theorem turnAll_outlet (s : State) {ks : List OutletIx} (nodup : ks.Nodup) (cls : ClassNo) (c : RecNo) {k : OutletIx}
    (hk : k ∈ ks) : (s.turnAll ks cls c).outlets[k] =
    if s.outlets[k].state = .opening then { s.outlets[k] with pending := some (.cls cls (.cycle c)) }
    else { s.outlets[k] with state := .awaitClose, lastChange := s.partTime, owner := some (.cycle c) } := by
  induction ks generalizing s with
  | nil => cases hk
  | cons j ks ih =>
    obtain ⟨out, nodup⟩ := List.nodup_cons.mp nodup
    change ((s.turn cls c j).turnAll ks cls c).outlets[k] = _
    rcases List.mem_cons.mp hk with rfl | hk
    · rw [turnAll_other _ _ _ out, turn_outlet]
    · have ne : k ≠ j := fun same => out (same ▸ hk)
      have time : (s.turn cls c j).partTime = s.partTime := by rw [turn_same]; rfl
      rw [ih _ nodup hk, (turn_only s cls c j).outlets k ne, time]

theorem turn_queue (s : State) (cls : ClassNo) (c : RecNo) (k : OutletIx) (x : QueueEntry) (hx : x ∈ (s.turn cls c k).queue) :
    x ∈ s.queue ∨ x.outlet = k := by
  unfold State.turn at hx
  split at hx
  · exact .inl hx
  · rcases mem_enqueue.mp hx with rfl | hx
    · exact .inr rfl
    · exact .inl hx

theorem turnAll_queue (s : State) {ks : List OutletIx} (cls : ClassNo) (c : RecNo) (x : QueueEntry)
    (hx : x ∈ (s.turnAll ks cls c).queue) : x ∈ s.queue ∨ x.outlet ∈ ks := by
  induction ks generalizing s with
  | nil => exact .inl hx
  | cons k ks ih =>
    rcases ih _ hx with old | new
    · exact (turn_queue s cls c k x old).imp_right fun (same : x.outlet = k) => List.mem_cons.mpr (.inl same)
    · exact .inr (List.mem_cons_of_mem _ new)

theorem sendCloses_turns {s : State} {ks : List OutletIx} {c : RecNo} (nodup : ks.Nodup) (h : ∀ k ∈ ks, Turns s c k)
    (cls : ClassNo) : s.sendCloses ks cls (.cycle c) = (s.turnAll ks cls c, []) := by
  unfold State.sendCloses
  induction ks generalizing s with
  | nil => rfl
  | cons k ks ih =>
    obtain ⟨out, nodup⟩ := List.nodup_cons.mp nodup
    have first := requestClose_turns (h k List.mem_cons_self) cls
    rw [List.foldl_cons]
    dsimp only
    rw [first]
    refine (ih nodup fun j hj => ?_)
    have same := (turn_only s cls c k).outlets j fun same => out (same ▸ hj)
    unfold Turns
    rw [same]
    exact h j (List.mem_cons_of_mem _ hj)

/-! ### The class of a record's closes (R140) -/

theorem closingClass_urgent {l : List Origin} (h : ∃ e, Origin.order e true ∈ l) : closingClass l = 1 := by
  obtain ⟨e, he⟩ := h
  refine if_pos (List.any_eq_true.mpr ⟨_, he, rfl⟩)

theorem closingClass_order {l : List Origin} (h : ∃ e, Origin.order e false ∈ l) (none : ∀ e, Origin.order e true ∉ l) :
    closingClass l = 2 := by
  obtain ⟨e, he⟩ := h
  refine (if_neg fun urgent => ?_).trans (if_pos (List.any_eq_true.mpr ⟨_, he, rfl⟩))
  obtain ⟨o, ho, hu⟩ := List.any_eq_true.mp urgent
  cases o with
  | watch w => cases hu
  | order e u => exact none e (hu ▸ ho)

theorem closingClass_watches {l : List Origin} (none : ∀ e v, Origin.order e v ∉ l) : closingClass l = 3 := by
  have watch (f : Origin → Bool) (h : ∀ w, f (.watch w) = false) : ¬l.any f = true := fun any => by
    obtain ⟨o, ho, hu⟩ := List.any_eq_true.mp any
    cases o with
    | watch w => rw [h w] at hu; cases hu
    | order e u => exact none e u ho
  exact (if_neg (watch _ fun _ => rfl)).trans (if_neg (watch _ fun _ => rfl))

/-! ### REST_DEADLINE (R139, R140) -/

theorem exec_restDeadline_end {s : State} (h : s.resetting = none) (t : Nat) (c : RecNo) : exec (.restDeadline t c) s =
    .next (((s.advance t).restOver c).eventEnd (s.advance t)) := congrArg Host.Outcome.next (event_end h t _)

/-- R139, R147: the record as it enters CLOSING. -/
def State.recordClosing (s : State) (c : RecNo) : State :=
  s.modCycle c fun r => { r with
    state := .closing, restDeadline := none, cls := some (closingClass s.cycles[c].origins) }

**What you have to do:**
Everything from the line with "exact h j (List.mem_cons_of_mem _ hj)" through the last line of the data above, please return word for word, and no other line.

**Exercise response:**
    exact h j (List.mem_cons_of_mem _ hj)

/-! ### The class of a record's closes (R140) -/

theorem closingClass_urgent {l : List Origin} (h : ∃ e, Origin.order e true ∈ l) : closingClass l = 1 := by
  obtain ⟨e, he⟩ := h
  refine if_pos (List.any_eq_true.mpr ⟨_, he, rfl⟩)

theorem closingClass_order {l : List Origin} (h : ∃ e, Origin.order e false ∈ l) (none : ∀ e, Origin.order e true ∉ l) :
    closingClass l = 2 := by
  obtain ⟨e, he⟩ := h
  refine (if_neg fun urgent => ?_).trans (if_pos (List.any_eq_true.mpr ⟨_, he, rfl⟩))
  obtain ⟨o, ho, hu⟩ := List.any_eq_true.mp urgent
  cases o with
  | watch w => cases hu
  | order e u => exact none e (hu ▸ ho)

theorem closingClass_watches {l : List Origin} (none : ∀ e v, Origin.order e v ∉ l) : closingClass l = 3 := by
  have watch (f : Origin → Bool) (h : ∀ w, f (.watch w) = false) : ¬l.any f = true := fun any => by
    obtain ⟨o, ho, hu⟩ := List.any_eq_true.mp any
    cases o with
    | watch w => rw [h w] at hu; cases hu
    | order e u => exact none e u ho
  exact (if_neg (watch _ fun _ => rfl)).trans (if_neg (watch _ fun _ => rfl))

/-! ### REST_DEADLINE (R139, R140) -/

theorem exec_restDeadline_end {s : State} (h : s.resetting = none) (t : Nat) (c : RecNo) : exec (.restDeadline t c) s =
    .next (((s.advance t).restOver c).eventEnd (s.advance t)) := congrArg Host.Outcome.next (event_end h t _)

/-- R139, R147: the record as it enters CLOSING. -/
def State.recordClosing (s : State) (c : RecNo) : State :=
  s.modCycle c fun r => { r with
    state := .closing, restDeadline := none, cls := some (closingClass s.cycles[c].origins) }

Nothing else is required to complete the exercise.